# THE PROBLEM:
Find the line containing "def Dev.scanStep (s" in the listing below. Repeat it exactly, along with each following line up to and including the one containing "let t := d.tindex.toNat".

# MATERIALS PROVIDED:

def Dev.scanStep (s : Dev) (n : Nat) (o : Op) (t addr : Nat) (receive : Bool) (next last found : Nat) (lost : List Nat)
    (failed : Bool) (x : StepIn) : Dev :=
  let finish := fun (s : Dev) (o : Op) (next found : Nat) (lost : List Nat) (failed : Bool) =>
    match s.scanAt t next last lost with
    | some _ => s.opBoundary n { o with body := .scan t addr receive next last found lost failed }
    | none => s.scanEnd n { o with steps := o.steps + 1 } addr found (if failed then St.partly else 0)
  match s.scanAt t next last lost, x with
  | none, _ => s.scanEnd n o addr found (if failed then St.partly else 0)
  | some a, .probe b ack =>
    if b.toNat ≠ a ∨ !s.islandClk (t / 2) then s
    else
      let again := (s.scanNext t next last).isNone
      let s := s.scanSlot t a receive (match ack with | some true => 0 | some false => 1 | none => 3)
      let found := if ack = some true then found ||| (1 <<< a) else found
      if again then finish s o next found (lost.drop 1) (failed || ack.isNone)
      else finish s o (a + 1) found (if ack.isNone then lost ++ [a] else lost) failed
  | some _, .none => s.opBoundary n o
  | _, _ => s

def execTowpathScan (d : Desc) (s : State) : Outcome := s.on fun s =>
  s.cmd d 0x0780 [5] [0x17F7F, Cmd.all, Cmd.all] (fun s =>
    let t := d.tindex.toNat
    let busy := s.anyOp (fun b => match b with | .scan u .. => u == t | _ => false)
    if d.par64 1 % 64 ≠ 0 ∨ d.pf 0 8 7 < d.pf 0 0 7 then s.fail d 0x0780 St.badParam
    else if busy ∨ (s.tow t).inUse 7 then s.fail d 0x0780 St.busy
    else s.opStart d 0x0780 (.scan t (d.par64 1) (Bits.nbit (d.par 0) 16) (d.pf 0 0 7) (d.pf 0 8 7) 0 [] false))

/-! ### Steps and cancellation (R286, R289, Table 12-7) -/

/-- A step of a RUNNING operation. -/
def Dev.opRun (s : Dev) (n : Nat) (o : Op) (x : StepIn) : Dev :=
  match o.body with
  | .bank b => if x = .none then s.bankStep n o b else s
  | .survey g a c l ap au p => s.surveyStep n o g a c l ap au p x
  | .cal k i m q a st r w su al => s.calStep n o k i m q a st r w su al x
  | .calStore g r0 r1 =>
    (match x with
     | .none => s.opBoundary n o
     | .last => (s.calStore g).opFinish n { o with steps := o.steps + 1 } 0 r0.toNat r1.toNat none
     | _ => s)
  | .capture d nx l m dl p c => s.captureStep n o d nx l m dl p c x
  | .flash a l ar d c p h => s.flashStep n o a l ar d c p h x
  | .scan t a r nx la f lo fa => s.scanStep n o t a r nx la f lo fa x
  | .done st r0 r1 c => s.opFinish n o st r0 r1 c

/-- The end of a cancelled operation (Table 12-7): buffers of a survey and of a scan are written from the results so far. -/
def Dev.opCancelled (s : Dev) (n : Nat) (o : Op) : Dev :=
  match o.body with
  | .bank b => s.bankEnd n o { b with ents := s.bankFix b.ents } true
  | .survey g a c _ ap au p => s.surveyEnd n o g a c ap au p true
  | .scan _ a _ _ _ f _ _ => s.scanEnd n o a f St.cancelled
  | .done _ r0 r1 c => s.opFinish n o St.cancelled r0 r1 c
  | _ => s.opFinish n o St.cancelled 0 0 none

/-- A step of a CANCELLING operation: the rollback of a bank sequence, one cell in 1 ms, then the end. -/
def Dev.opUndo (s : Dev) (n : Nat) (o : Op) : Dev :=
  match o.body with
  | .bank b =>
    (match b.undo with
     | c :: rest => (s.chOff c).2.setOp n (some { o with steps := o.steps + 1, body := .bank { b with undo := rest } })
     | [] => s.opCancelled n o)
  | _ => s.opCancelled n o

...

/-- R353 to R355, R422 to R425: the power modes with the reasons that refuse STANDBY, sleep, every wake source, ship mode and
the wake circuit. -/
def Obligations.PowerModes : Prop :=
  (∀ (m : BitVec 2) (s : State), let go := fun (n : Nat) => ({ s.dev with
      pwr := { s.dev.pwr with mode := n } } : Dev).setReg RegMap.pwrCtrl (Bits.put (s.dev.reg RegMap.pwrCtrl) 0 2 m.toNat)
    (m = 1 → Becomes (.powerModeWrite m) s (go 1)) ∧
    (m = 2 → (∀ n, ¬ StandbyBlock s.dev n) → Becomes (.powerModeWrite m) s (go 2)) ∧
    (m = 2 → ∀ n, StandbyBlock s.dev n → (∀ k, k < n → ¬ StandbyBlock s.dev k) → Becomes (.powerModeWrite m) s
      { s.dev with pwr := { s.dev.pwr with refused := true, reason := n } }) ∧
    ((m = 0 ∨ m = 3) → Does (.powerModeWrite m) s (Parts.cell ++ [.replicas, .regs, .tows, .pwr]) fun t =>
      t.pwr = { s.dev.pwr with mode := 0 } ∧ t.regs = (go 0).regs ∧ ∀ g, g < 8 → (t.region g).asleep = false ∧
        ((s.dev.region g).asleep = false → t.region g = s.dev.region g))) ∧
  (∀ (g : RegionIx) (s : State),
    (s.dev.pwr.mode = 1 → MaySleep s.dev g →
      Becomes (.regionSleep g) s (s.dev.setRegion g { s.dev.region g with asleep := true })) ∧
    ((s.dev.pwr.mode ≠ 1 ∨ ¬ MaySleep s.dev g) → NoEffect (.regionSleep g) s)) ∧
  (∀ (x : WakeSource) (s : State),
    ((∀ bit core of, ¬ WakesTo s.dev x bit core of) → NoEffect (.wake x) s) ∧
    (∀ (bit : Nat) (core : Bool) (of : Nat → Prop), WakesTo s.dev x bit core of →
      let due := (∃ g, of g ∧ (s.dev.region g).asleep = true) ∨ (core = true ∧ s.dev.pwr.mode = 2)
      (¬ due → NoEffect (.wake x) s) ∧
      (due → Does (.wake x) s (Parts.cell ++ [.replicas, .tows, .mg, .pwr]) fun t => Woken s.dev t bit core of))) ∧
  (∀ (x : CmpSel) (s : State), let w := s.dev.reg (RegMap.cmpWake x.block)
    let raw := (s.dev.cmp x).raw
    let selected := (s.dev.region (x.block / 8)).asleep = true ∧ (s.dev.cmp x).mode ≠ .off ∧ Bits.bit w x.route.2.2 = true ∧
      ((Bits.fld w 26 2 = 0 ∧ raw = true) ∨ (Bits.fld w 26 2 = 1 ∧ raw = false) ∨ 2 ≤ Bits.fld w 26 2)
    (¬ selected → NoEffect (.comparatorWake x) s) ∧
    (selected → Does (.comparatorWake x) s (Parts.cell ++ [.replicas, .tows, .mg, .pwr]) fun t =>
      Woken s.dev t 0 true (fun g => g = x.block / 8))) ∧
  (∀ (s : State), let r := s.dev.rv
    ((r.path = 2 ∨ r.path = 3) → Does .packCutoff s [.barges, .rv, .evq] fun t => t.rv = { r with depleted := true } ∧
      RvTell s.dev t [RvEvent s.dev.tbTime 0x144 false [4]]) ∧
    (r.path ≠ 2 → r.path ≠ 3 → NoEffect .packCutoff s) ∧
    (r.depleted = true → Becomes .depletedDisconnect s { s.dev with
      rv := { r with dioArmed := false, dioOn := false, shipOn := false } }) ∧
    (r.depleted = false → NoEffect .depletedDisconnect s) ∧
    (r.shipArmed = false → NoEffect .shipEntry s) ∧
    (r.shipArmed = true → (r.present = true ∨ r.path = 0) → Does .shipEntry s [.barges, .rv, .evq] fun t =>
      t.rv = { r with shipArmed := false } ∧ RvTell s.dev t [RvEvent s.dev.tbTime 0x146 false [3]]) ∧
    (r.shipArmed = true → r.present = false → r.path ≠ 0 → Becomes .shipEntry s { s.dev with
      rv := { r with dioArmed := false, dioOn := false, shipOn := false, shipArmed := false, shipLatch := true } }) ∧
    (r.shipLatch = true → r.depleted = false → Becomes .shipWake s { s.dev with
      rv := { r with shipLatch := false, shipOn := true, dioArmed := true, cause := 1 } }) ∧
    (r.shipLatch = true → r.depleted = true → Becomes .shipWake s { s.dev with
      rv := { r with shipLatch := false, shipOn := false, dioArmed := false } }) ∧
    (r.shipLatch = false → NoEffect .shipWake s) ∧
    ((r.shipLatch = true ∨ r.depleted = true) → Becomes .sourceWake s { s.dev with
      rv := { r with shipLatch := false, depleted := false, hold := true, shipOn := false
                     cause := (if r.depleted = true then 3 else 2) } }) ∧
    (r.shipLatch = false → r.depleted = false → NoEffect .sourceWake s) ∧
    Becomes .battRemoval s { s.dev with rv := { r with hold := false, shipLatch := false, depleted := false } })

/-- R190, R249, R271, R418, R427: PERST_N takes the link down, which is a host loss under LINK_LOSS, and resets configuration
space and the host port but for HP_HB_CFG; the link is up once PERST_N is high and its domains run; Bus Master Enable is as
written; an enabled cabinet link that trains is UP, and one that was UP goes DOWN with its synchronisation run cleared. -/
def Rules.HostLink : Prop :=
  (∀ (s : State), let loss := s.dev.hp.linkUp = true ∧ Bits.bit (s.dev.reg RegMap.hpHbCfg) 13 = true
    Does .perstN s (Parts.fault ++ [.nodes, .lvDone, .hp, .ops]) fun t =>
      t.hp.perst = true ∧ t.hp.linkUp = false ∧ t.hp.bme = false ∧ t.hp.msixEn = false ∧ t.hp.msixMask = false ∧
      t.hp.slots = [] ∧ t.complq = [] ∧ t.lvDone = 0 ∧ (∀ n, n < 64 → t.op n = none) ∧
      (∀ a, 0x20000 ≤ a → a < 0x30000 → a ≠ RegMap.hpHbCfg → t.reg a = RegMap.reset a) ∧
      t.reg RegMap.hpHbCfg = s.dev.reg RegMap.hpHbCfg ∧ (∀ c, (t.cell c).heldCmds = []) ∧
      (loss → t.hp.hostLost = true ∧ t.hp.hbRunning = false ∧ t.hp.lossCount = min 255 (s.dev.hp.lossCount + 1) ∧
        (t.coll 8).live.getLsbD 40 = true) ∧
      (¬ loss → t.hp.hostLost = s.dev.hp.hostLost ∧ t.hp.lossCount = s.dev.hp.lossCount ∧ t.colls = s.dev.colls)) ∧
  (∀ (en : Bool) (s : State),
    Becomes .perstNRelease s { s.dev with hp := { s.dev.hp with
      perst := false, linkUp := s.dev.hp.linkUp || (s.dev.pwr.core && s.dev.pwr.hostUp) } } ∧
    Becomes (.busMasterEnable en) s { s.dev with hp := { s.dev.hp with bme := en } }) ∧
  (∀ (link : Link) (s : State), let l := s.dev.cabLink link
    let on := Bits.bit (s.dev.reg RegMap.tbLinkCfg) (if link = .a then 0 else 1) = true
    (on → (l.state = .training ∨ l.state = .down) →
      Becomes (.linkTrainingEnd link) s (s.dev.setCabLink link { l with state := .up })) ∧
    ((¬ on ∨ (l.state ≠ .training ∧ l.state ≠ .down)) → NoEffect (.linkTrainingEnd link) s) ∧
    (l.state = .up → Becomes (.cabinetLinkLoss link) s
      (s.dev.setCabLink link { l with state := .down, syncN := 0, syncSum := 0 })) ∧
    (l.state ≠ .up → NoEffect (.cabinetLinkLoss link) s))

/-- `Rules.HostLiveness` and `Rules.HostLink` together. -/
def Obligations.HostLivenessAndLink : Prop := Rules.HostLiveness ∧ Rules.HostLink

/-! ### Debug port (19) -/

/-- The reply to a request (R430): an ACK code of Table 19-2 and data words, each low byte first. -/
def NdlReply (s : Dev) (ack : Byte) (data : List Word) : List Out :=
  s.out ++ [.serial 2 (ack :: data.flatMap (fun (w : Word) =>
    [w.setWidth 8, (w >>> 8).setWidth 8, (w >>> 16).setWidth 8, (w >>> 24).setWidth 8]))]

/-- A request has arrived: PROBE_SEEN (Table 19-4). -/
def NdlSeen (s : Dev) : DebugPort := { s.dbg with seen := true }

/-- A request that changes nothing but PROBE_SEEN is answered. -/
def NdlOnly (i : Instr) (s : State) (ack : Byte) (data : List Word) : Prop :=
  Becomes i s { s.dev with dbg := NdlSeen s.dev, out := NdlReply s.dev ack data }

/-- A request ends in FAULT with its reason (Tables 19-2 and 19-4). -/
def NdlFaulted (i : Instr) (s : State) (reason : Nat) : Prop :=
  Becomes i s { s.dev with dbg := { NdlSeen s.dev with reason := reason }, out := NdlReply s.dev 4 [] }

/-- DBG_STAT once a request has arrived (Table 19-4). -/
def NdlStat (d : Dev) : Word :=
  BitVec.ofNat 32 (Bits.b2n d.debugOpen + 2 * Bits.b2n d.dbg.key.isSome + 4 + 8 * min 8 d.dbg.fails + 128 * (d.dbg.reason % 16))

# EXERCISE SOLUTION:
def Dev.scanStep (s : Dev) (n : Nat) (o : Op) (t addr : Nat) (receive : Bool) (next last found : Nat) (lost : List Nat)
    (failed : Bool) (x : StepIn) : Dev :=
  let finish := fun (s : Dev) (o : Op) (next found : Nat) (lost : List Nat) (failed : Bool) =>
    match s.scanAt t next last lost with
    | some _ => s.opBoundary n { o with body := .scan t addr receive next last found lost failed }
    | none => s.scanEnd n { o with steps := o.steps + 1 } addr found (if failed then St.partly else 0)
  match s.scanAt t next last lost, x with
  | none, _ => s.scanEnd n o addr found (if failed then St.partly else 0)
  | some a, .probe b ack =>
    if b.toNat ≠ a ∨ !s.islandClk (t / 2) then s
    else
      let again := (s.scanNext t next last).isNone
      let s := s.scanSlot t a receive (match ack with | some true => 0 | some false => 1 | none => 3)
      let found := if ack = some true then found ||| (1 <<< a) else found
      if again then finish s o next found (lost.drop 1) (failed || ack.isNone)
      else finish s o (a + 1) found (if ack.isNone then lost ++ [a] else lost) failed
  | some _, .none => s.opBoundary n o
  | _, _ => s

def execTowpathScan (d : Desc) (s : State) : Outcome := s.on fun s =>
  s.cmd d 0x0780 [5] [0x17F7F, Cmd.all, Cmd.all] (fun s =>
    let t := d.tindex.toNat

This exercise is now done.